The news media have recently discovered a big story that has been around since January 1999, when the Washington Post reported that the government had agreed to a consent decree in a class-action lawsuit filed against the Department of Agriculture by black farmers seeking compensation for discrimination they allegedly suffered when they applied for government farm loans. When the government signed the consent decree to allow the case to go forward, it was expected that about 2,500 plaintiffs would join in the suit.
By the closing date of October 1999, over 20,000 had joined, and to date 21,325 cases have been adjudicated. The plaintiffs had won12,849 of them and lost 8,476. The winners were awarded $50,000 tax free and forgiveness of any debt they owed the Department of Agriculture.
The cost to the government was $659 million, counting $17 million of debts that were forgiven but not the heavy expenses that had been incurred.
Accuracy in Media investigated and wrote about this scandal 18 months ago, pointing out that the government had needlessly agreed to conditions that were guaranteed to generate a large number of fraudulent claims that would have to be paid. The black applicant had to claim he or she was a farmer who had applied for a government farm loan on a date between January 1, 1981 and December 31, 1996 at such and such an office—and assert that because of race they had been turned down or given a loan on less favorable terms than those given a comparably situated white applicant.
Since the Department of Agriculture had destroyed its records of rejected loan applications prior to 1995, it had no evidence that it could use to prove the falsity of claims of rejections from 1981 through December 1994. If the applicants could find one person, not a family member, who would attest to the validity of their claims that their applications had been rejected, the claims had to be accepted. It was much easier to disprove false claims that loans had been offered on discriminatory terms because the department had kept the records of the loans that had been made.
Many claims were rejected because there was evidence that proved they were false.
In some cases the loan applications were said to have been made to officials who were not employed in the offices where the applications were allegedly submitted. Many were obvious duplicates of applications filed by others. Some were filed in the name of very young children. Some employees of the Department of Agriculture applied for the $50,000 and got it even though they were ineligible to apply. The General Accounting Office was said to be looking into the matter last year, asking why so many people who collected $50,000 appear to have no connection with agriculture.
The lax requirements that encouraged the fraudulent claims had been included in the consent decree, much to the disgust of some government attorneys. A veteran Justice Department lawyer says this was done on orders of Clinton appointees who saw it as an opportunity to help out poor blacks. He says the consent decree was used because it was irreversible. A Department of Agriculture attorney believes that it was employed to minimize adverse publicity about discriminatory lending practices at the department by keeping the suit from going to trial. He also believes the Democrats saw it as a way of getting out the black vote in the 2000 election.

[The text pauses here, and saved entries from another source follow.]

-- ==== Sys2Proof/Certificates/Slice0/Obligations.lean ====
section
/-! DEFINITION. The statements for the provers, in the order of OBLIGATIONS.json. Each docstring names the
rule of spec/ it formalises, or the log entry it rests on. -/

open Sys2Proof Sys2Proof.Machine

/-! ### Encoding -/

/-- 30_encoding.md R115 to R127: the encoder's words decode to the instruction, with every operand at every
value its encoding admits, and nothing after a header is read. -/
def Obligations.DecodeInvertsEncode : Prop :=
  ∀ (xlen : Nat) (st : DecState) (i : Instr) (rest : List Byte), i.wf xlen = true → i.admits st = true →
    (∀ w, encode i = .command w → decode xlen st (.command w) = .ok (i, 8)) ∧
    (∀ bs, encode i = .stream bs → decode xlen st (.stream (bs ++ rest)) = .ok (i, bs.length))

/-- 30_encoding.md R110, R111, R115 to R127: what decodes is well-formed and admitted, and its encoding is
the bytes it was read from; a command word keeps its OP and STRICT and no other bit. -/
def Obligations.EncodeInvertsDecode : Prop :=
  (∀ (xlen : Nat) (st : DecState) (bytes : List Byte) (i : Instr) (n : Nat),
    decodeStream xlen st bytes = .ok (i, n) →
      i.wf xlen = true ∧ i.admits st = true ∧ i.isCommand = false ∧ 1 ≤ n ∧ n ≤ bytes.length ∧
        encode i = .stream (bytes.take n)) ∧
  (∀ w : Word, (decodeCommand w).isCommand = true ∧ encode (decodeCommand w) = .command (w &&& 0x10F#64))

/-- 30_encoding.md R110, R117: words written out from the spec's encodings. A sanity statement. -/
def Obligations.SpecWordsDecode : Prop :=
  decodeCommand 0x000#64 = .noCommand false ∧
  decodeCommand 0x101#64 = .init true ∧
  decodeCommand 0x102#64 = .compress true ∧
  decodeCommand 0x003#64 = .decompress false ∧
  decodeCommand 0x104#64 = .decompressSafe true ∧
  decodeCommand 0x005#64 = .checksum false ∧
  decodeCommand 0x007#64 = .reserved7 false ∧
  decodeStream 64 .start [0x12#8, 0x61#8] = .ok (.litFirst 1, 1) ∧
  decodeStream 64 .start [0x00#8, 0xF3#8] = .ok (.litRun 261, 2) ∧
  decodeStream 64 .st1 [0x00#8, 0x00#8] = .ok (.m1n 1 0, 2) ∧
  decodeStream 64 .st4 [0x00#8, 0x00#8] = .ok (.m1f 2049 0, 2) ∧
  decodeStream 64 .st4 [0x6C#8, 0x00#8] = .ok (.m2s 4 4 0, 2) ∧
  decodeStream 64 .st0 [0x9C#8, 0x00#8] = .ok (.m2l 5 8 0, 2) ∧
  decodeStream 64 .st4 [0x20#8, 0x00#8, 0x00#8, 0x00#8, 0xC9#8, 0x10#8, 0x00#8] = .ok (.m3 999 5 0, 7) ∧
  decodeStream 64 .st4 [0x12#8, 0x04#8, 0x00#8] = .ok (.m4 4 16385 0, 3) ∧
  decodeStream 64 .st4 [0x11#8, 0x00#8, 0x00#8] = .ok (.eos 3 0, 3)

/-- 30_encoding.md R120, R132: every op-code byte has a meaning in every decoder state; with a nonzero byte
and two more after it, it decodes, to a header of at most 4 bytes. -/
def Obligations.EveryOpcodeByteDecodes : Prop :=
  ∀ (xlen : Nat) (st : DecState) (b x y z : Byte) (rest : List Byte), x ≠ 0 →
    ∃ i n, decodeStream xlen st (b :: x :: y :: z :: rest) = .ok (i, n) ∧ 1 ≤ n ∧ n ≤ 4

/-- 30_encoding.md R133, 42_compressor.md R240 to R245: ENC_MATCH, ENC_LIT, ENC_TAIL and ENC_EOS emit the
encodings of the stream instructions R240 and R241 name, each followed by its literals; and a count of at most
3 literals, put into the second byte from the end of a match, gives the encoding with that S. -/
def Obligations.EncoderEmitsStreamInstructions : Prop :=
  (∀ (len dist : Nat) (s : State), 4 ≤ len → 1 ≤ dist → dist ≤ 49151 →
    encode (matchInstr len dist 0) = .stream (matchBytes len dist) ∧
    encMatch len dist s = emitBytes (matchBytes len dist) s ∧
    ∀ k ≤ 3, encode (matchInstr len dist k) = .stream ((matchBytes len dist).set
      ((matchBytes len dist).length - 2)
      ((matchBytes len dist).getD ((matchBytes len dist).length - 2) 0 ||| byteOf k))) ∧
  (∀ (t src : Nat) (s : State), 4 ≤ t → ∃ bs, encode (.litRun t) = .stream bs ∧
    encLit src t s = (emitBytes bs s).andThen fun _ u => emitLits t src u) ∧
  (∀ (t : Nat) (s : State), 1 ≤ t → t ≤ 238 → s.enc.opos = 0 → ∃ bs, encode (.litFirst t) = .stream bs ∧
    encTail t s = (emitBytes bs s).andThen fun _ u => emitLits t (s.snap.srcN.toNat - t) u) ∧
  (∀ (t : Nat) (s : State), 4 ≤ t → ¬(s.enc.opos = 0 ∧ t ≤ 238) → ∃ bs, encode (.litRun t) = .stream bs ∧
    encTail t s = (emitBytes bs s).andThen fun _ u => emitLits t (s.snap.srcN.toNat - t) u) ∧
  (∀ s : State, encEos s = emitBytes [0x11#8, 0x00#8, 0x00#8] s) ∧
  encode (.eos 3 0) = .stream [0x11#8, 0x00#8, 0x00#8]

/-! ### Commands without buffers, and the host port -/

/-- 40_commands.md R164. That OUT_LEN stays too is the model's reading against 10_state.md R38 (log 24), and so
is NONE as an instruction run while BUSY, a write that R161 ignores (log 19). -/
def Obligations.NoneStoresStrict : Prop :=
  (∀ (t : Bool) (s : State), s.regs.busy = false →
    exec (.noCommand t) s = .next { s with regs := { s.regs with cmdOp := 0, cmdStrict := t } }) ∧
  (∀ (t : Bool) (s : State), s.regs.busy = true → exec (.noCommand t) s = .next s) ∧
  (∀ (s : State) (v : Word) (rest : List HostEvent), s.quiet → s.regs.busy = false →
    s.inbox = .regWrite 0 64 v :: rest → v.extractLsb' 0 4 = 0#4 →
    step s = .next { s with
      inbox := rest
      regs := { s.regs with cmdOp := 0, cmdStrict := v.getLsbD 8 } })

/-- 40_commands.md R170; the host has not observed the completion yet (70_reset_and_hazards.md R457, log 25). -/
def Obligations.InitSetsInitDone : Prop :=
  ∀ (t : Bool) (s : State),
    exec (.init t) s = .next { s with
      decoding := false
      snap := { s.snap with opv := 1#4, strictV := t }
      view := { s.view with resultsSeen := false }
      regs := { s.regs with code := 0, initDone := true, outLen := 0, busy := false } }

/-- 40_commands.md R171: a second INIT, issued and performed from the idle state an INIT left, changes no
register but CMD, which holds the word that issued it, and the snapshot of the arguments. -/
def Obligations.InitIsIdempotent : Prop :=
  (∀ (t : Bool) (s u : State), exec (.init t) s = .next u → exec (.init t) u = .next u) ∧
  (∀ (t : Bool) (s u : State) (w : Word), exec (.init t) s = .next u → u.quiet → cmdOpOf w = 1#4 →
    u.inbox = [.regWrite 0 64 w] →
    ∃ v x, step u = .next v ∧ step v = .next x ∧
      x = { u with inbox := [], snap := x.snap, regs := { u.regs with cmdOp := 1, cmdStrict := w.getLsbD 8 } })

/-- 40_commands.md R165, for each of the ten codes: what the perform step leaves, and the two steps of its
issue and its performance. -/
def Obligations.ReservedCodesNotImplemented : Prop :=
  (∀ (t : Bool) (s : State), ∀ p ∈ Instr.reserved t, exec p.1 s = .next (s.ended p.2 t (-9) 0)) ∧
  (∀ (s : State) (v : Word), s.quiet → s.regs.busy = false → s.inbox = [.regWrite 0 64 v] →
    6 ≤ (v.extractLsb' 0 4).toNat →
    ∃ t u, step s = .next t ∧ step t = .next u ∧ t.regs.busy = true ∧ u.mem = s.mem ∧
      u.regs = { s.regs with
        cmdOp := v.extractLsb' 0 4, cmdStrict := v.getLsbD 8, code := codeOf (-9), outLen := 0 })

/-- The pseudocode of 40_commands.md R160, with the argument snapshot of 10_state.md R43. That NONE leaves
OUT_LEN is the model's reading (log 24). -/
def Obligations.CommandIssue : Prop :=
  ∀ (s : State) (v : Word) (rest : List HostEvent), s.quiet → s.regs.busy = false →
    s.inbox = .regWrite 0 64 v :: rest →
    (v.extractLsb' 0 4 = 0#4 →
      step s = .next { s with
        inbox := rest, regs := { s.regs with cmdOp := 0, cmdStrict := v.getLsbD 8 } }) ∧
    (v.extractLsb' 0 4 ≠ 0#4 →
      step s = .next { s with
        inbox := rest
        regs := { s.regs with cmdOp := v.extractLsb' 0 4, cmdStrict := v.getLsbD 8, busy := true }
        snap := {
          srcBase := s.regs.srcAddr, srcN := s.regs.srcLen, dstBase := s.regs.dstAddr,
          dstN := s.regs.dstLen, seedV := s.regs.seed, strictV := v.getLsbD 8,
          opv := v.extractLsb' 0 4 } })

/-- 40_commands.md R161: while BUSY every register write is ignored, STATUS reads BUSY = 1, and CODE, OUT_LEN and
CKSUM read as the previous commands left them, CODE and OUT_LEN once the host has observed the last completion and
CKSUM once it has observed that of the last CHECKSUM; what they read as until then is in RegisterReads (70_reset_and_hazards.md R457; the model's reading of R161 beside it, log 25). The step that
issues a command leaves CODE, OUT_LEN and CKSUM as they are. -/
def Obligations.BusyWritesIgnored : Prop :=
  ∀ (s : State) (off : Nat) (v : Word) (rest : List HostEvent), s.quiet → off % 8 = 0 → off ≤ 0xFF →
    let drawn := if s.view.resultsSeen = true ∧ s.view.cksumSeen = true then s.draws else s.draws + 8
    (s.regs.busy = true →
      (s.inbox = .regWrite off 64 v :: rest → step s = .next { s with inbox := rest }) ∧
      (s.inbox = .regRead 0x08 64 :: rest → ∃ x, step s = .next { s with
        inbox := rest, hostRead := x, draws := drawn } ∧ x.getLsbD 32 = true ∧
        (s.view.resultsSeen = true → x.extractLsb' 0 32 = s.regs.code)) ∧
      (s.inbox = .regRead 0x38 64 :: rest → ∃ x, step s = .next { s with
        inbox := rest, hostRead := x, draws := drawn } ∧ (s.view.resultsSeen = true → x = s.regs.outLen)) ∧
      (s.inbox = .regRead 0x40 64 :: rest → ∃ x, step s = .next { s with
        inbox := rest, hostRead := x, draws := drawn } ∧
        (s.view.cksumSeen = true → x = s.regs.cksum.setWidth 64))) ∧
    (s.regs.busy = false → s.inbox = .regWrite 0 64 v :: rest → v.extractLsb' 0 4 ≠ 0#4 →
      ∃ t, step s = .next t ∧ t.regs.busy = true ∧ t.regs.code = s.regs.code ∧
        t.regs.outLen = s.regs.outLen ∧ t.regs.cksum = s.regs.cksum)

/-- 10_state.md R31 to R39: the value each register reads as, field by field; a reserved offset reads 0. Until
the host has read BUSY = 0 after the last completion, OUT_LEN reads as a free value, and so does CODE while a next
command is pending; CKSUM does until it has done so after the last CHECKSUM (70_reset_and_hazards.md R457, log 25); the read of STATUS that sees BUSY = 0 is the
observation, and after it every register reads as it is. Nothing else changes. -/
def Obligations.RegisterReads : Prop :=
  ∀ (s : State) (off : Nat) (rest : List HostEvent), s.quiet → off % 8 = 0 → off ≤ 0xFF →
    s.inbox = .regRead off 64 :: rest →
    let w := (freeWord s.draws).toNat
    let hidden := s.view.resultsSeen = false
    let sumHidden := s.view.cksumSeen = false
    ∃ v, step s = .next { s with
        inbox := rest
        hostRead := v
        draws := if hidden ∨ sumHidden then s.draws + 8 else s.draws
        view :=
          if off = 0x08 ∧ s.regs.busy = false then { unseen := [], resultsSeen := true, cksumSeen := true }
          else s.view } ∧
      (off = 0x00 → v.toNat = s.regs.cmdOp.toNat + (if s.regs.cmdStrict then 2 ^ 8 else 0)) ∧
      (off = 0x08 → v.toNat = (if hidden ∧ s.regs.busy = true then w % 2 ^ 32 else s.regs.code.toNat) +
        (if s.regs.busy then 2 ^ 32 else 0) + (if s.regs.initDone then 2 ^ 33 else 0)) ∧
      (off = 0x10 → v = s.regs.srcAddr) ∧ (off = 0x18 → v = s.regs.srcLen) ∧
      (off = 0x20 → v = s.regs.dstAddr) ∧ (off = 0x28 → v = s.regs.dstLen) ∧
      (off = 0x30 → v.toNat = s.regs.seed.toNat) ∧
      (off = 0x38 → v.toNat = if hidden then w % 2 ^ s.platform.xlen else s.regs.outLen.toNat) ∧
      (off = 0x40 → v.toNat = if sumHidden then w % 2 ^ 32 else s.regs.cksum.toNat) ∧
      (0x48 ≤ off → v = 0)

/-- 10_state.md R31, R32, R35 to R37: what a write to a register other than CMD stores while the block is
idle; the read-only registers and the reserved offsets ignore it. -/
def Obligations.RegisterWrites : Prop :=
  ∀ (s : State) (off : Nat) (v : Word) (rest : List HostEvent), s.quiet → s.regs.busy = false →
    s.platform.wf = true → off % 8 = 0 → 0 < off → off ≤ 0xFF →
    s.inbox = .regWrite off 64 v :: rest →
    ∃ x : Word, x.toNat = v.toNat % 2 ^ s.platform.xlen ∧
      step s = .next { s with
        inbox := rest
        regs :=
          if off = 0x10 then { s.regs with srcAddr := x }
          else if off = 0x18 then { s.regs with srcLen := x }
          else if off = 0x20 then { s.regs with dstAddr := x }
          else if off = 0x28 then { s.regs with dstLen := x }
          else if off = 0x30 then { s.regs with seed := v.extractLsb' 0 32 }
          else s.regs }

/-- 10_state.md R32: an access of another width, or at an offset that is no multiple of 8, is refused; so is one
at an offset past 0xFF, outside the register map, which is the model's choice (log 14). -/
def Obligations.OtherAccessesRefused : Prop :=
  ∀ (s : State) (off width : Nat) (v : Word) (rest : List HostEvent), s.quiet →
    (width ≠ 64 ∨ off % 8 ≠ 0 ∨ 0xFF < off) →
    (s.inbox = .regWrite off width v :: rest ∨ s.inbox = .regRead off width :: rest) →
    step s = .refused .registerAccess

/-! ### How commands end -/

/-- 40_commands.md R172. -/
def Obligations.CompressBeforeInit : Prop :=
  ∀ (t : Bool) (s : State), s.regs.initDone = false →
    exec (.compress t) s = .next (s.ended 2#4 t (-1) 0)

Most of the claims that were filed came in after the two-year statute of limitations for filing discrimination suits had expired, but Congress waived the statute of limitations for claims from 1981 through 1995. Before this waiver expired, some 60,000 additional blacks, Hispanics, American Indians, Asian-Americans, women and even some whites tried unsuccessfully to board the gravy train. The blacks have been venting their anger, and on August 13, the Washington Post ran a long, sympathetic story about those who missed out on the $50,000 payment.
The story said each applicant had to prove that they had been victims of discrimination. It didn't say that all they had to do was find a friend who would verbally support their claim and that many of those who collected had never farmed. John Stringfellow, a Department of Agriculture county agent in Arkansas, was outraged by the volume of fraudulent claims submitted from his six counties. He told me he knew of only 25 black farmers in his counties, but over 700 claims were submitted. The GAO has not produced its report on this scandal—nor have the news media.